Multiple problems with this:
- converting farms from one type of crop to another is often enough outright impossible (because climate and/or soil conditions don't allow other crops), very expensive (e.g. need to replace specialized machinery and buildings) or takes decades (if you shift to anything based on bushes and trees, that shit needs time to grow)
- rebalancing agricultural subsidies is a very, very fine line to walk. as a country, you want overproduction of at least core crops, even if it means excess going to biofuel, and you want to isolate farmers from wild speculation swings on global markets so that they don't call it quits and you suddenly end up with (far) less than you actually need. famines haven't been an issue for the Western world precisely of the artificial oversupply situation for many, many decades.
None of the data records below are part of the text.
/-! ### `State.mapMe` -/

@[simp] theorem State.mapMe_self (s : State) (f : CellRegs → CellRegs) : (s.mapMe f).self = s.self := rfl
@[simp] theorem State.mapMe_cur (s : State) (f : CellRegs → CellRegs) : (s.mapMe f).cur = s.cur := rfl
@[simp] theorem State.mapMe_act (s : State) (f : CellRegs → CellRegs) : (s.mapMe f).act = s.act := rfl
@[simp] theorem State.mapMe_slots (s : State) (f : CellRegs → CellRegs) : (s.mapMe f).slots = s.slots := rfl
@[simp] theorem State.mapMe_ahead (s : State) (f : CellRegs → CellRegs) : (s.mapMe f).ahead = s.ahead := rfl
@[simp] theorem State.mapMe_lastSlot (s : State) (f : CellRegs → CellRegs) : (s.mapMe f).lastSlot = s.lastSlot := rfl
@[simp] theorem State.mapMe_cells (s : State) (f : CellRegs → CellRegs) : (s.mapMe f).cells = s.cells.set s.self (f s.me) := rfl
@[simp] theorem State.mapMe_phys (s : State) (f : CellRegs → CellRegs) : (s.mapMe f).phys = s.phys := rfl
@[simp] theorem State.mapMe_lastSel (s : State) (f : CellRegs → CellRegs) : (s.mapMe f).lastSel = s.lastSel := rfl
@[simp] theorem State.mapMe_replies (s : State) (f : CellRegs → CellRegs) : (s.mapMe f).replies = s.replies := rfl
@[simp] theorem State.mapMe_toks (s : State) (f : CellRegs → CellRegs) : (s.mapMe f).toks = s.toks := rfl
@[simp] theorem State.mapMe_tokSeq (s : State) (f : CellRegs → CellRegs) : (s.mapMe f).tokSeq = s.tokSeq := rfl
@[simp] theorem State.mapMe_parked (s : State) (f : CellRegs → CellRegs) : (s.mapMe f).parked = s.parked := rfl
@[simp] theorem State.mapMe_inbox (s : State) (f : CellRegs → CellRegs) : (s.mapMe f).inbox = s.inbox := rfl
@[simp] theorem State.mapMe_mesh (s : State) (f : CellRegs → CellRegs) : (s.mapMe f).mesh = s.mesh := rfl
@[simp] theorem State.mapMe_yieldBuf (s : State) (f : CellRegs → CellRegs) : (s.mapMe f).yieldBuf = s.yieldBuf := rfl
@[simp] theorem State.mapMe_pumpNext (s : State) (f : CellRegs → CellRegs) : (s.mapMe f).pumpNext = s.pumpNext := rfl
@[simp] theorem State.mapMe_pumping (s : State) (f : CellRegs → CellRegs) : (s.mapMe f).pumping = s.pumping := rfl
@[simp] theorem State.mapMe_pumpWant (s : State) (f : CellRegs → CellRegs) : (s.mapMe f).pumpWant = s.pumpWant := rfl
@[simp] theorem State.mapMe_pumpRetry (s : State) (f : CellRegs → CellRegs) : (s.mapMe f).pumpRetry = s.pumpRetry := rfl
@[simp] theorem State.mapMe_pumpWait (s : State) (f : CellRegs → CellRegs) : (s.mapMe f).pumpWait = s.pumpWait := rfl
@[simp] theorem State.mapMe_orderPages (s : State) (f : CellRegs → CellRegs) : (s.mapMe f).orderPages = s.orderPages := rfl
@[simp] theorem State.mapMe_acquiring (s : State) (f : CellRegs → CellRegs) : (s.mapMe f).acquiring = s.acquiring := rfl
@[simp] theorem State.mapMe_atomQ (s : State) (f : CellRegs → CellRegs) : (s.mapMe f).atomQ = s.atomQ := rfl
@[simp] theorem State.mapMe_atomRun (s : State) (f : CellRegs → CellRegs) : (s.mapMe f).atomRun = s.atomRun := rfl
@[simp] theorem State.mapMe_atomNow (s : State) (f : CellRegs → CellRegs) : (s.mapMe f).atomNow = s.atomNow := rfl
@[simp] theorem State.mapMe_atomOld (s : State) (f : CellRegs → CellRegs) : (s.mapMe f).atomOld = s.atomOld := rfl
@[simp] theorem State.mapMe_trying (s : State) (f : CellRegs → CellRegs) : (s.mapMe f).trying = s.trying := rfl
@[simp] theorem State.mapMe_pulls (s : State) (f : CellRegs → CellRegs) : (s.mapMe f).pulls = s.pulls := rfl
@[simp] theorem State.mapMe_colls (s : State) (f : CellRegs → CellRegs) : (s.mapMe f).colls = s.colls := rfl
@[simp] theorem State.mapMe_mx (s : State) (f : CellRegs → CellRegs) : (s.mapMe f).mx = s.mx := rfl
@[simp] theorem State.mapMe_joins (s : State) (f : CellRegs → CellRegs) : (s.mapMe f).joins = s.joins := rfl
@[simp] theorem State.mapMe_nextRid (s : State) (f : CellRegs → CellRegs) : (s.mapMe f).nextRid = s.nextRid := rfl
@[simp] theorem State.mapMe_nextAid (s : State) (f : CellRegs → CellRegs) : (s.mapMe f).nextAid = s.nextAid := rfl
@[simp] theorem State.mapMe_mem (s : State) (f : CellRegs → CellRegs) : (s.mapMe f).mem = s.mem := rfl
@[simp] theorem State.mapMe_cl (s : State) (f : CellRegs → CellRegs) : (s.mapMe f).cl = s.cl := rfl
@[simp] theorem State.mapMe_pkg (s : State) (f : CellRegs → CellRegs) : (s.mapMe f).pkg = s.pkg := rfl
@[simp] theorem State.mapMe_agenda (s : State) (f : CellRegs → CellRegs) : (s.mapMe f).agenda = s.agenda := rfl
@[simp] theorem State.mapMe_world (s : State) (f : CellRegs → CellRegs) : (s.mapMe f).world = s.world := rfl
@[simp] theorem State.mapMe_mbHeld (s : State) (f : CellRegs → CellRegs) : (s.mapMe f).mbHeld = s.mbHeld := rfl
@[simp] theorem State.mapMe_saved (s : State) (f : CellRegs → CellRegs) : (s.mapMe f).saved = s.saved := rfl
@[simp] theorem State.mapMe_out (s : State) (f : CellRegs → CellRegs) : (s.mapMe f).out = s.out := rfl
@[simp] theorem State.mapMe_free (s : State) (f : CellRegs → CellRegs) : (s.mapMe f).free = s.free := rfl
- healthcare doesn't need more budget. The US, Germany and many other Western healthcare systems have more than enough money - their issue is waste, corruption and perverse incentives.
- corn subsidies aren't automatically wasteful. the corn is needed to provide bio-ethanol as a synthetic fuel, and there are more than enough usecases that foreseeably cannot be converted to electric.
- letting farms just die out or go fallow and no one take over is also bad, especially in areas where soil erosion is already an issue. Once soil dries out and there is no plant material to tie it together, it either can get blown away by the wind or in the worst case it can compress all the way down to the nearest layer of bedrock, making it all but impossible to restore.